• Your task
Every line in the data below from the one containing "x).q = t.q := rfl" down to the one containing "t.progressed := rfl", both included, must be retyped exactly; no other line is to appear.

• Stored items
↓↓↓
/-! ### Task.setSplit -/

@[simp] theorem Task.setSplit_ctx (t : Task) (e : Nat) (x : Option Split) : (t.setSplit e x).ctx = t.ctx := rfl
@[simp] theorem Task.setSplit_core (t : Task) (e : Nat) (x : Option Split) : (t.setSplit e x).core = t.core := rfl
@[simp] theorem Task.setSplit_part (t : Task) (e : Nat) (x : Option Split) : (t.setSplit e x).part = t.part := rfl
@[simp] theorem Task.setSplit_slot (t : Task) (e : Nat) (x : Option Split) : (t.setSplit e x).slot = t.slot := rfl
@[simp] theorem Task.setSplit_team (t : Task) (e : Nat) (x : Option Split) : (t.setSplit e x).team = t.team := rfl
@[simp] theorem Task.setSplit_idx (t : Task) (e : Nat) (x : Option Split) : (t.setSplit e x).idx = t.idx := rfl
@[simp] theorem Task.setSplit_sizeM1 (t : Task) (e : Nat) (x : Option Split) : (t.setSplit e x).sizeM1 = t.sizeM1 := rfl
@[simp] theorem Task.setSplit_vblk (t : Task) (e : Nat) (x : Option Split) : (t.setSplit e x).vblk = t.vblk := rfl
@[simp] theorem Task.setSplit_sblk (t : Task) (e : Nat) (x : Option Split) : (t.setSplit e x).sblk = t.sblk := rfl
@[simp] theorem Task.setSplit_ablk (t : Task) (e : Nat) (x : Option Split) : (t.setSplit e x).ablk = t.ablk := rfl
@[simp] theorem Task.setSplit_acore (t : Task) (e : Nat) (x : Option Split) : (t.setSplit e x).acore = t.acore := rfl
@[simp] theorem Task.setSplit_tiles (t : Task) (e : Nat) (x : Option Split) : (t.setSplit e x).tiles = t.tiles := rfl
@[simp] theorem Task.setSplit_prio (t : Task) (e : Nat) (x : Option Split) : (t.setSplit e x).prio = t.prio := rfl
@[simp] theorem Task.setSplit_lanekill (t : Task) (e : Nat) (x : Option Split) : (t.setSplit e x).lanekill = t.lanekill := rfl
@[simp] theorem Task.setSplit_idem (t : Task) (e : Nat) (x : Option Split) : (t.setSplit e x).idem = t.idem := rfl
@[simp] theorem Task.setSplit_entry (t : Task) (e : Nat) (x : Option Split) : (t.setSplit e x).entry = t.entry := rfl
@[simp] theorem Task.setSplit_supervisor (t : Task) (e : Nat) (x : Option Split) : (t.setSplit e x).supervisor = t.supervisor := rfl
@[simp] theorem Task.setSplit_onComplex (t : Task) (e : Nat) (x : Option Split) : (t.setSplit e x).onComplex = t.onComplex := rfl
@[simp] theorem Task.setSplit_xtask (t : Task) (e : Nat) (x : Option Split) : (t.setSplit e x).xtask = t.xtask := rfl
@[simp] theorem Task.setSplit_xdead (t : Task) (e : Nat) (x : Option Split) : (t.setSplit e x).xdead = t.xdead := rfl
@[simp] theorem Task.setSplit_exited (t : Task) (e : Nat) (x : Option Split) : (t.setSplit e x).exited = t.exited := rfl
@[simp] theorem Task.setSplit_xtile (t : Task) (e : Nat) (x : Option Split) : (t.setSplit e x).xtile = t.xtile := rfl
@[simp] theorem Task.setSplit_xtagB (t : Task) (e : Nat) (x : Option Split) : (t.setSplit e x).xtagB = t.xtagB := rfl
@[simp] theorem Task.setSplit_xepc (t : Task) (e : Nat) (x : Option Split) : (t.setSplit e x).xepc = t.xepc := rfl
@[simp] theorem Task.setSplit_xcause (t : Task) (e : Nat) (x : Option Split) : (t.setSplit e x).xcause = t.xcause := rfl
@[simp] theorem Task.setSplit_xsyn (t : Task) (e : Nat) (x : Option Split) : (t.setSplit e x).xsyn = t.xsyn := rfl
@[simp] theorem Task.setSplit_xaddr (t : Task) (e : Nat) (x : Option Split) : (t.setSplit e x).xaddr = t.xaddr := rfl
@[simp] theorem Task.setSplit_xunit (t : Task) (e : Nat) (x : Option Split) : (t.setSplit e x).xunit = t.xunit := rfl
@[simp] theorem Task.setSplit_xhnd (t : Task) (e : Nat) (x : Option Split) : (t.setSplit e x).xhnd = t.xhnd := rfl
@[simp] theorem Task.setSplit_hlanes (t : Task) (e : Nat) (x : Option Split) : (t.setSplit e x).hlanes = t.hlanes := rfl
@[simp] theorem Task.setSplit_v (t : Task) (e : Nat) (x : Option Split) : (t.setSplit e x).v = t.v := rfl
@[simp] theorem Task.setSplit_u (t : Task) (e : Nat) (x : Option Split) : (t.setSplit e x).u = t.u := rfl
@[simp] theorem Task.setSplit_p (t : Task) (e : Nat) (x : Option Split) : (t.setSplit e x).p = t.p := rfl
@[simp] theorem Task.setSplit_q (t : Task) (e : Nat) (x : Option Split) : (t.setSplit e x).q = t.q := rfl
@[simp] theorem Task.setSplit_acc (t : Task) (e : Nat) (x : Option Split) : (t.setSplit e x).acc = t.acc := rfl
@[simp] theorem Task.setSplit_joins (t : Task) (e : Nat) (x : Option Split) : (t.setSplit e x).joins = t.joins := rfl
@[simp] theorem Task.setSplit_pjoins (t : Task) (e : Nat) (x : Option Split) : (t.setSplit e x).pjoins = t.pjoins := rfl
@[simp] theorem Task.setSplit_stack (t : Task) (e : Nat) (x : Option Split) : (t.setSplit e x).stack = t.stack := rfl
@[simp] theorem Task.setSplit_pend (t : Task) (e : Nat) (x : Option Split) : (t.setSplit e x).pend = t.pend := rfl
@[simp] theorem Task.setSplit_cf (t : Task) (e : Nat) (x : Option Split) : (t.setSplit e x).cf = t.cf := rfl
@[simp] theorem Task.setSplit_cfPrev (t : Task) (e : Nat) (x : Option Split) : (t.setSplit e x).cfPrev = t.cfPrev := rfl
@[simp] theorem Task.setSplit_mtile (t : Task) (e : Nat) (x : Option Split) : (t.setSplit e x).mtile = t.mtile := rfl
@[simp] theorem Task.setSplit_state (t : Task) (e : Nat) (x : Option Split) : (t.setSplit e x).state = t.state := rfl
@[simp] theorem Task.setSplit_fetches (t : Task) (e : Nat) (x : Option Split) : (t.setSplit e x).fetches = t.fetches := rfl
@[simp] theorem Task.setSplit_tileDone (t : Task) (e : Nat) (x : Option Split) : (t.setSplit e x).tileDone = t.tileDone := rfl
@[simp] theorem Task.setSplit_seen (t : Task) (e : Nat) (x : Option Split) : (t.setSplit e x).seen = t.seen := rfl
@[simp] theorem Task.setSplit_seenMore (t : Task) (e : Nat) (x : Option Split) : (t.setSplit e x).seenMore = t.seenMore := rfl
@[simp] theorem Task.setSplit_window (t : Task) (e : Nat) (x : Option Split) : (t.setSplit e x).window = t.window := rfl
@[simp] theorem Task.setSplit_wdog (t : Task) (e : Nat) (x : Option Split) : (t.setSplit e x).wdog = t.wdog := rfl
@[simp] theorem Task.setSplit_progressed (t : Task) (e : Nat) (x : Option Split) : (t.setSplit e x).progressed = t.progressed := rfl
@[simp] theorem Task.setSplit_committed (t : Task) (e : Nat) (x : Option Split) : (t.setSplit e x).committed = t.committed := rfl
@[simp] theorem Task.setSplit_fromResume (t : Task) (e : Nat) (x : Option Split) : (t.setSplit e x).fromResume = t.fromResume := rfl
@[simp] theorem Task.setSplit_ending (t : Task) (e : Nat) (x : Option Split) : (t.setSplit e x).ending = t.ending := rfl
@[simp] theorem Task.setSplit_endValue (t : Task) (e : Nat) (x : Option Split) : (t.setSplit e x).endValue = t.endValue := rfl
@[simp] theorem Task.setSplit_departed (t : Task) (e : Nat) (x : Option Split) : (t.setSplit e x).departed = t.departed := rfl
@[simp] theorem Task.setSplit_waitSince (t : Task) (e : Nat) (x : Option Split) : (t.setSplit e x).waitSince = t.waitSince := rfl
@[simp] theorem Task.setSplit_settled (t : Task) (e : Nat) (x : Option Split) : (t.setSplit e x).settled = t.settled := rfl
@[simp] theorem Task.setSplit_mergedAt (t : Task) (e : Nat) (x : Option Split) : (t.setSplit e x).mergedAt = t.mergedAt := rfl
@[simp] theorem Task.setSplit_parkOn (t : Task) (e : Nat) (x : Option Split) : (t.setSplit e x).parkOn = t.parkOn := rfl
@[simp] theorem Task.setSplit_free (t : Task) (e : Nat) (x : Option Split) : (t.setSplit e x).free = t.free := rfl
@[simp] theorem Task.setSplit_splits (t : Task) (e : Nat) (x : Option Split) : (t.setSplit e x).splits = t.splits.set e x := rfl
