/-- Where several instructions share a major opcode, the field that tells which of them a word is (R137, R121, R174, R188, R189, R225). -/
def Told : Instr → Prop
  | .brx f => f.kr ≠ .vec
  | .brxVector f => f.kr = .vec
  | .psets f => f.sub ≠ 1
  | .psetsImm f => f.sub = 1
  | .srd f => f.sub ≠ 1
  | .srdVector f => f.sub = 1
  | .spawn f => f.sub ≠ 1
  | .spawnHeader f => f.sub = 1
  | .tend f => f.kr ≠ .uni
  | .tendValue f => f.kr = .uni
  | .amovToTile f => f.sub = 1
  | .amovTile f => f.sub = 2
  | .amovToVector f => f.sub ≠ 1 ∧ f.sub ≠ 2
  | _ => True



/-- The words of an instruction, whatever its fields hold, are read back as that instruction; an event has no words. -/
def ReadBack.Statement (i : Instr) : Prop :=
  match encode i with
  | [] => view i = none
  | w :: rest => Told i → extract w (rest.getD 0 0) = some i

theorem ReadBack.bra (f : FC) : ReadBack.Statement (.bra f) := by
  obtain ⟨h, k⟩ := unpackC_packC 0x01 f
  intro t
  simp_all [extract, extractRow0, Told]

theorem ReadBack.brp (f : FC) : ReadBack.Statement (.brp f) := by
  obtain ⟨h, k⟩ := unpackC_packC 0x02 f
  intro t
  simp_all [extract, extractRow0, Told]

theorem ReadBack.brx (f : FC) : ReadBack.Statement (.brx f) := by
  obtain ⟨h, k⟩ := unpackC_packC 0x03 f
  intro t
  simp_all [extract, extractRow0, Told]

theorem ReadBack.brxVector (f : FC) : ReadBack.Statement (.brxVector f) := by
  obtain ⟨h, k⟩ := unpackC_packC 0x03 f
  intro t
  simp_all [extract, extractRow0, Told]

theorem ReadBack.sbrz (f : FC) : ReadBack.Statement (.sbrz f) := by
  obtain ⟨h, k⟩ := unpackC_packC 0x04 f
  intro t
  simp_all [extract, extractRow0, Told]

theorem ReadBack.sbrnz (f : FC) : ReadBack.Statement (.sbrnz f) := by
  obtain ⟨h, k⟩ := unpackC_packC 0x05 f
  intro t
  simp_all [extract, extractRow0, Told]

theorem ReadBack.call (f : FC) : ReadBack.Statement (.call f) := by
  obtain ⟨h, k⟩ := unpackC_packC 0x06 f
  intro t
  simp_all [extract, extractRow0, Told]

theorem ReadBack.ret (f : FC) : ReadBack.Statement (.ret f) := by
  obtain ⟨h, k⟩ := unpackC_packC 0x07 f
  intro t
  simp_all [extract, extractRow0, Told]

theorem ReadBack.jset (f : FC) : ReadBack.Statement (.jset f) := by
  obtain ⟨h, k⟩ := unpackC_packC 0x08 f
  intro t
  simp_all [extract, extractRow0, Told]

theorem ReadBack.jwait (f : FC) : ReadBack.Statement (.jwait f) := by
  obtain ⟨h, k⟩ := unpackC_packC 0x09 f
  intro t
  simp_all [extract, extractRow0, Told]

theorem ReadBack.jdrop (f : FC) : ReadBack.Statement (.jdrop f) := by
  obtain ⟨h, k⟩ := unpackC_packC 0x0A f
  intro t
  simp_all [extract, extractRow0, Told]

theorem ReadBack.exit (f : FC) : ReadBack.Statement (.exit f) := by
  obtain ⟨h, k⟩ := unpackC_packC 0x0B f
  intro t
  simp_all [extract, extractRow0, Told]

theorem ReadBack.nop (f : FC) : ReadBack.Statement (.nop f) := by
  obtain ⟨h, k⟩ := unpackC_packC 0x0C f
  intro t
  simp_all [extract, extractRow0, Told]

theorem ReadBack.smov (f : FS) : ReadBack.Statement (.smov f) := by
  obtain ⟨h, k⟩ := unpackS_packS 0x10 f
  intro t
  simp_all [extract, extractRow1, Told]

theorem ReadBack.sli (f : FX) : ReadBack.Statement (.sli f) := by
  obtain ⟨h, k⟩ := unpackX_packX 0x11 f
  intro t
  simp_all [extract, extractRow1, Told]

theorem ReadBack.sadd (f : FS) : ReadBack.Statement (.sadd f) := by
  obtain ⟨h, k⟩ := unpackS_packS 0x12 f
  intro t
  simp_all [extract, extractRow1, Told]

theorem ReadBack.ssub (f : FS) : ReadBack.Statement (.ssub f) := by
  obtain ⟨h, k⟩ := unpackS_packS 0x13 f
  intro t
  simp_all [extract, extractRow1, Told]

theorem ReadBack.smul (f : FS) : ReadBack.Statement (.smul f) := by
  obtain ⟨h, k⟩ := unpackS_packS 0x14 f
  intro t
  simp_all [extract, extractRow1, Told]

theorem ReadBack.smulh (f : FS) : ReadBack.Statement (.smulh f) := by
  obtain ⟨h, k⟩ := unpackS_packS 0x15 f
  intro t
  simp_all [extract, extractRow1, Told]

theorem ReadBack.smad (f : FS) : ReadBack.Statement (.smad f) := by
  obtain ⟨h, k⟩ := unpackS_packS 0x16 f
  intro t
  simp_all [extract, extractRow1, Told]

theorem ReadBack.sand (f : FS) : ReadBack.Statement (.sand f) := by
  obtain ⟨h, k⟩ := unpackS_packS 0x17 f
  intro t
  simp_all [extract, extractRow1, Told]

theorem ReadBack.sor (f : FS) : ReadBack.Statement (.sor f) := by
  obtain ⟨h, k⟩ := unpackS_packS 0x18 f
  intro t
  simp_all [extract, extractRow1, Told]

theorem ReadBack.sxor (f : FS) : ReadBack.Statement (.sxor f) := by
  obtain ⟨h, k⟩ := unpackS_packS 0x19 f
  intro t
  simp_all [extract, extractRow1, Told]

theorem ReadBack.snot (f : FS) : ReadBack.Statement (.snot f) := by
  obtain ⟨h, k⟩ := unpackS_packS 0x1A f
  intro t
  simp_all [extract, extractRow1, Told]

theorem ReadBack.sshl (f : FS) : ReadBack.Statement (.sshl f) := by
  obtain ⟨h, k⟩ := unpackS_packS 0x1B f
  intro t
  simp_all [extract, extractRow1, Told]

theorem ReadBack.sshr (f : FS) : ReadBack.Statement (.sshr f) := by
  obtain ⟨h, k⟩ := unpackS_packS 0x1C f
  intro t
  simp_all [extract, extractRow1, Told]

theorem ReadBack.ssar (f : FS) : ReadBack.Statement (.ssar f) := by
  obtain ⟨h, k⟩ := unpackS_packS 0x1D f
  intro t
  simp_all [extract, extractRow1, Told]

theorem ReadBack.smin (f : FS) : ReadBack.Statement (.smin f) := by
  obtain ⟨h, k⟩ := unpackS_packS 0x1E f
  intro t
  simp_all [extract, extractRow1, Told]

theorem ReadBack.smax (f : FS) : ReadBack.Statement (.smax f) := by
  obtain ⟨h, k⟩ := unpackS_packS 0x1F f
  intro t
  simp_all [extract, extractRow1, Told]

theorem ReadBack.scmp (f : FS) : ReadBack.Statement (.scmp f) := by
  obtain ⟨h, k⟩ := unpackS_packS 0x20 f
  intro t
  simp_all [extract, extractRow2, Told]

theorem ReadBack.ssel (f : FS) : ReadBack.Statement (.ssel f) := by
  obtain ⟨h, k⟩ := unpackS_packS 0x21 f
  intro t
  simp_all [extract, extractRow2, Told]

theorem ReadBack.spopc (f : FS) : ReadBack.Statement (.spopc f) := by
  obtain ⟨h, k⟩ := unpackS_packS 0x22 f
  intro t
  simp_all [extract, extractRow2, Told]

theorem ReadBack.sclz (f : FS) : ReadBack.Statement (.sclz f) := by
  obtain ⟨h, k⟩ := unpackS_packS 0x23 f
  intro t
  simp_all [extract, extractRow2, Told]

theorem ReadBack.sbfe (f : FS) : ReadBack.Statement (.sbfe f) := by
  obtain ⟨h, k⟩ := unpackS_packS 0x24 f
  intro t
  simp_all [extract, extractRow2, Told]

theorem ReadBack.sbfi (f : FS) : ReadBack.Statement (.sbfi f) := by
  obtain ⟨h, k⟩ := unpackS_packS 0x25 f
  intro t
  simp_all [extract, extractRow2, Told]

theorem ReadBack.vmov (f : FV3) : ReadBack.Statement (.vmov f) := by
  obtain ⟨h, k⟩ := unpackV3_packV3 0x28 f
  intro t
  simp_all [extract, extractRow2, Told]

theorem ReadBack.vli (f : FX) : ReadBack.Statement (.vli f) := by
  obtain ⟨h, k⟩ := unpackX_packX 0x29 f
  intro t
  simp_all [extract, extractRow2, Told]

theorem ReadBack.vadd (f : FV3) : ReadBack.Statement (.vadd f) := by
  obtain ⟨h, k⟩ := unpackV3_packV3 0x2A f
  intro t
  simp_all [extract, extractRow2, Told]

theorem ReadBack.vsub (f : FV3) : ReadBack.Statement (.vsub f) := by
  obtain ⟨h, k⟩ := unpackV3_packV3 0x2B f
  intro t
  simp_all [extract, extractRow2, Told]

theorem ReadBack.vmul (f : FV3) : ReadBack.Statement (.vmul f) := by
  obtain ⟨h, k⟩ := unpackV3_packV3 0x2C f
  intro t
  simp_all [extract, extractRow2, Told]

theorem ReadBack.vmulh (f : FV3) : ReadBack.Statement (.vmulh f) := by
  obtain ⟨h, k⟩ := unpackV3_packV3 0x2D f
  intro t
  simp_all [extract, extractRow2, Told]

theorem ReadBack.vmad (f : FV3) : ReadBack.Statement (.vmad f) := by
  obtain ⟨h, k⟩ := unpackV3_packV3 0x2E f
  intro t
  simp_all [extract, extractRow2, Told]

theorem ReadBack.vmadw (f : FV3) : ReadBack.Statement (.vmadw f) := by
  obtain ⟨h, k⟩ := unpackV3_packV3 0x2F f
  intro t
  simp_all [extract, extractRow2, Told]

theorem ReadBack.vaddc (f : FV3) : ReadBack.Statement (.vaddc f) := by
  obtain ⟨h, k⟩ := unpackV3_packV3 0x30 f
  intro t
  simp_all [extract, extractRow3, Told]

theorem ReadBack.vabs (f : FV3) : ReadBack.Statement (.vabs f) := by
  obtain ⟨h, k⟩ := unpackV3_packV3 0x31 f
  intro t
  simp_all [extract, extractRow3, Told]

theorem ReadBack.vneg (f : FV3) : ReadBack.Statement (.vneg f) := by
  obtain ⟨h, k⟩ := unpackV3_packV3 0x32 f
  intro t
  simp_all [extract, extractRow3, Told]

theorem ReadBack.vmin (f : FV3) : ReadBack.Statement (.vmin f) := by
  obtain ⟨h, k⟩ := unpackV3_packV3 0x33 f
  intro t
  simp_all [extract, extractRow3, Told]

theorem ReadBack.vmax (f : FV3) : ReadBack.Statement (.vmax f) := by
  obtain ⟨h, k⟩ := unpackV3_packV3 0x34 f
  intro t
  simp_all [extract, extractRow3, Told]

theorem ReadBack.vand (f : FV3) : ReadBack.Statement (.vand f) := by
  obtain ⟨h, k⟩ := unpackV3_packV3 0x35 f
  intro t
  simp_all [extract, extractRow3, Told]

theorem ReadBack.vor (f : FV3) : ReadBack.Statement (.vor f) := by
  obtain ⟨h, k⟩ := unpackV3_packV3 0x36 f
  intro t
  simp_all [extract, extractRow3, Told]

theorem ReadBack.vxor (f : FV3) : ReadBack.Statement (.vxor f) := by
  obtain ⟨h, k⟩ := unpackV3_packV3 0x37 f
  intro t
  simp_all [extract, extractRow3, Told]

theorem ReadBack.vnot (f : FV3) : ReadBack.Statement (.vnot f) := by
  obtain ⟨h, k⟩ := unpackV3_packV3 0x38 f
  intro t
  simp_all [extract, extractRow3, Told]

theorem ReadBack.vshl (f : FV3) : ReadBack.Statement (.vshl f) := by
  obtain ⟨h, k⟩ := unpackV3_packV3 0x39 f
  intro t
  simp_all [extract, extractRow3, Told]

theorem ReadBack.vshr (f : FV3) : ReadBack.Statement (.vshr f) := by
  obtain ⟨h, k⟩ := unpackV3_packV3 0x3A f
  intro t
  simp_all [extract, extractRow3, Told]

theorem ReadBack.vsar (f : FV3) : ReadBack.Statement (.vsar f) := by
  obtain ⟨h, k⟩ := unpackV3_packV3 0x3B f
  intro t
  simp_all [extract, extractRow3, Told]

theorem ReadBack.vrot (f : FV3) : ReadBack.Statement (.vrot f) := by
  obtain ⟨h, k⟩ := unpackV3_packV3 0x3C f
  intro t
  simp_all [extract, extractRow3, Told]

theorem ReadBack.vbfe (f : FVI) : ReadBack.Statement (.vbfe f) := by
  obtain ⟨h, k⟩ := unpackVI_packVI 0x3D f
  intro t
  simp_all [extract, extractRow3, Told]

theorem ReadBack.vbfi (f : FVI) : ReadBack.Statement (.vbfi f) := by
  obtain ⟨h, k⟩ := unpackVI_packVI 0x3E f
  intro t
  simp_all [extract, extractRow3, Told]

theorem ReadBack.vpopc (f : FV3) : ReadBack.Statement (.vpopc f) := by
  obtain ⟨h, k⟩ := unpackV3_packV3 0x3F f
  intro t
  simp_all [extract, extractRow3, Told]

theorem ReadBack.vclz (f : FV3) : ReadBack.Statement (.vclz f) := by
  obtain ⟨h, k⟩ := unpackV3_packV3 0x40 f
  intro t
  simp_all [extract, extractRow4, Told]
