-- ==== Sys2Proof/Tests/Slice0.lean ====
section
/-! SUPPORT. Tests on fixed values: words of the spec and what they decode to, ill-formed words that the checks refuse, single steps, and for the hypotheses of every statement a state
that meets them. -/

namespace Sys2Proof.Tests

set_option maxRecDepth 1000000
-- one theorem at a time: evaluated side by side they take more memory together than a check allows
set_option Elab.async false

open Sys2Proof.Machine

/-! ### Small states -/

/-- Every lane, no guard. -/
def g0 : Guard := ⟨12, false⟩
def v3 (ty : Ty) : FV3 := ⟨g0, 2, 4, 6, 0, .vec, .vec, .vec, ty, .rne, false, 0⟩
def v3c (ty : Ty) : FV3 := { v3 ty with c := 8 }
def v1 (ty : Ty) : FV3 := { v3 ty with b := 0 }
def vi (ty : Ty) (imm : BitVec 16) : FVI := ⟨g0, 2, 4, .vec, ty, .rne, false, 0, 0, imm⟩
def fs (ty : Ty) : FS := ⟨g0, 1, 2, 3, 0, ty, false, false, 0, 0⟩
def fm (ty : Ty) : FM := ⟨g0, 2, 4, 0, false, false, ty, .rlx, .team, .none, false, 0, 0⟩
def fc (lo : BitVec 32) : FC := ⟨g0, 0, 0, 0, .vec, 0, lo⟩
def fx (ty : Ty) (ext : Word) : FX := ⟨g0, 2, 0, 0, ty, .rlx, .team, .none, 0, 0, 0, ext⟩

/-- A core whose TLB maps the first 4 TiB of virtual addresses to the same local addresses, the next to the host and the next to device 5, for contexts 0 and 1. -/
def core0 : Core := { Core.fresh with
  tlb := [0, 1].flatMap fun c => [⟨c, false, 1, 0, 0, true, true, false, 0⟩, ⟨c, false, 1, 1, 2 ^ 53, true, false, false, 0⟩,
    ⟨c, false, 1, 2, 2 ^ 54 + 5 * 2 ^ 40, true, false, false, 0⟩] }

/-- Context 1, resident on die 0: 16 frames from 16 MiB on, its overflow segments, carry pool, launch records and error records behind them. -/
def ctx1 : Ctx := { Ctx.blank 1 with
  record := (((((((Ctx.blank 1).record.set 0 0x8001000000000001).set 4 0x100A10001000).set 8 0x8000000).set 9 0x4000000).set 10 0x1000000).set 11 16).set 14 0x5000000
  resident := true
  dies := [0] }

/-- A device that runs, with one core in use and one context. -/
def up : State := { State.reset with
  fw := { State.reset.fw with state := .normal, standby := true }
  m := { Mach.empty with cores := [(0, core0)], dies := [(0, { Die.fresh with tlb := core0.tlb })], ctxs := [(1, ctx1)], nextId := 1, clk := 100 } }

/-- The state in which the next step issues i: a task of the largest allotment, alone in its team with 4 KiB of scratchpad, as f makes it; g makes the rest. -/
def readyWith (i : Instr) (f : Machine.Task → Machine.Task) (g : Mach → Mach) : State :=
  let s := up.placeInstr ((encode i).getD 0 0) ((encode i).getD 1 0)
  let m := s.m.modTeam 0 fun t => { t with spadLen := 4096 }
  { s with m := g (m.modTask 1 f) }
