-- ==== Sys2Proof/Machine/MasterSend.lean ====
section
/-! DEFINITION. `master_send_fsm` (`41_master_send.md`, rules R140 to R148): the start of an
`MSEND` and each of its primitives. -/

namespace Sys2Proof.Machine

/-- The step that accepts a `SEND` in Master role (R142); with the checksum leading, the payload is
summed before chip-select is activated (R148). -/
def State.beginMasterSend (s : State) (len : Half) : State :=
  let s1 := { s with txState := .selecting, txLen := len, rxEnable := false }
  match s.params.checksumPos with
  | .trailing => { s1 with txPoint := .select }
  | .leading => { s1.cksClear.cntClear with txPoint := .sum }

/-- After the exchange of field `sel` that sent `b`: a payload byte is counted, and added to the
checksum unless that was computed before; then the inter-byte delay (R142, R144, R148). -/
def State.masterFieldSent (s : State) (sel : Sel) (b : Byte) : State :=
  let s1 :=
    match sel with
    | .payload =>
      match s.params.checksumPos with
      | .trailing => (s.cksAdd b).cntInc
      | .leading => s.cntInc
    | .start | .lenHi | .lenLo | .checksum => s
  { s1 with txPoint := .delay sel }

/-- One primitive of `master_send_fsm`.  The bytes its exchanges receive are discarded (R142). -/
def State.masterMove (s : State) : State :=
  match s.txPoint with
  | .idle => s
  | .sum => if s.txCounted then { s with txPoint := .select } else s.cksStep
  | .select => { s.csWrite true with txState := .framing }.toField .start
  | .send sel b =>
    match s.busIn with
    | none => s
    | some r => (s.exchanged b r).masterFieldSent sel b
  | .delay sel => (s.log (.delay .byte)).fieldNext sel
  | .release => { s.csWrite false with txState := .done, txPoint := .finish true }
  | .finish ok => s.finishSend ok
  -- places of slave_send_fsm only (R31)
  | .request | .ack | .drop _ | .backoff => s

end Sys2Proof.Machine
end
↑↑↑
• Your solution
@[simp] theorem Task.setSplit_q (t : Task) (e : Nat) (x : Option Split) : (t.setSplit e x).q = t.q := rfl
@[simp] theorem Task.setSplit_acc (t : Task) (e : Nat) (x : Option Split) : (t.setSplit e x).acc = t.acc := rfl
@[simp] theorem Task.setSplit_joins (t : Task) (e : Nat) (x : Option Split) : (t.setSplit e x).joins = t.joins := rfl
@[simp] theorem Task.setSplit_pjoins (t : Task) (e : Nat) (x : Option Split) : (t.setSplit e x).pjoins = t.pjoins := rfl
@[simp] theorem Task.setSplit_stack (t : Task) (e : Nat) (x : Option Split) : (t.setSplit e x).stack = t.stack := rfl
@[simp] theorem Task.setSplit_pend (t : Task) (e : Nat) (x : Option Split) : (t.setSplit e x).pend = t.pend := rfl
@[simp] theorem Task.setSplit_cf (t : Task) (e : Nat) (x : Option Split) : (t.setSplit e x).cf = t.cf := rfl
@[simp] theorem Task.setSplit_cfPrev (t : Task) (e : Nat) (x : Option Split) : (t.setSplit e x).cfPrev = t.cfPrev := rfl
@[simp] theorem Task.setSplit_mtile (t : Task) (e : Nat) (x : Option Split) : (t.setSplit e x).mtile = t.mtile := rfl
@[simp] theorem Task.setSplit_state (t : Task) (e : Nat) (x : Option Split) : (t.setSplit e x).state = t.state := rfl
@[simp] theorem Task.setSplit_fetches (t : Task) (e : Nat) (x : Option Split) : (t.setSplit e x).fetches = t.fetches := rfl
@[simp] theorem Task.setSplit_tileDone (t : Task) (e : Nat) (x : Option Split) : (t.setSplit e x).tileDone = t.tileDone := rfl
@[simp] theorem Task.setSplit_seen (t : Task) (e : Nat) (x : Option Split) : (t.setSplit e x).seen = t.seen := rfl
@[simp] theorem Task.setSplit_seenMore (t : Task) (e : Nat) (x : Option Split) : (t.setSplit e x).seenMore = t.seenMore := rfl
@[simp] theorem Task.setSplit_window (t : Task) (e : Nat) (x : Option Split) : (t.setSplit e x).window = t.window := rfl
@[simp] theorem Task.setSplit_wdog (t : Task) (e : Nat) (x : Option Split) : (t.setSplit e x).wdog = t.wdog := rfl
@[simp] theorem Task.setSplit_progressed (t : Task) (e : Nat) (x : Option Split) : (t.setSplit e x).progressed = t.progressed := rfl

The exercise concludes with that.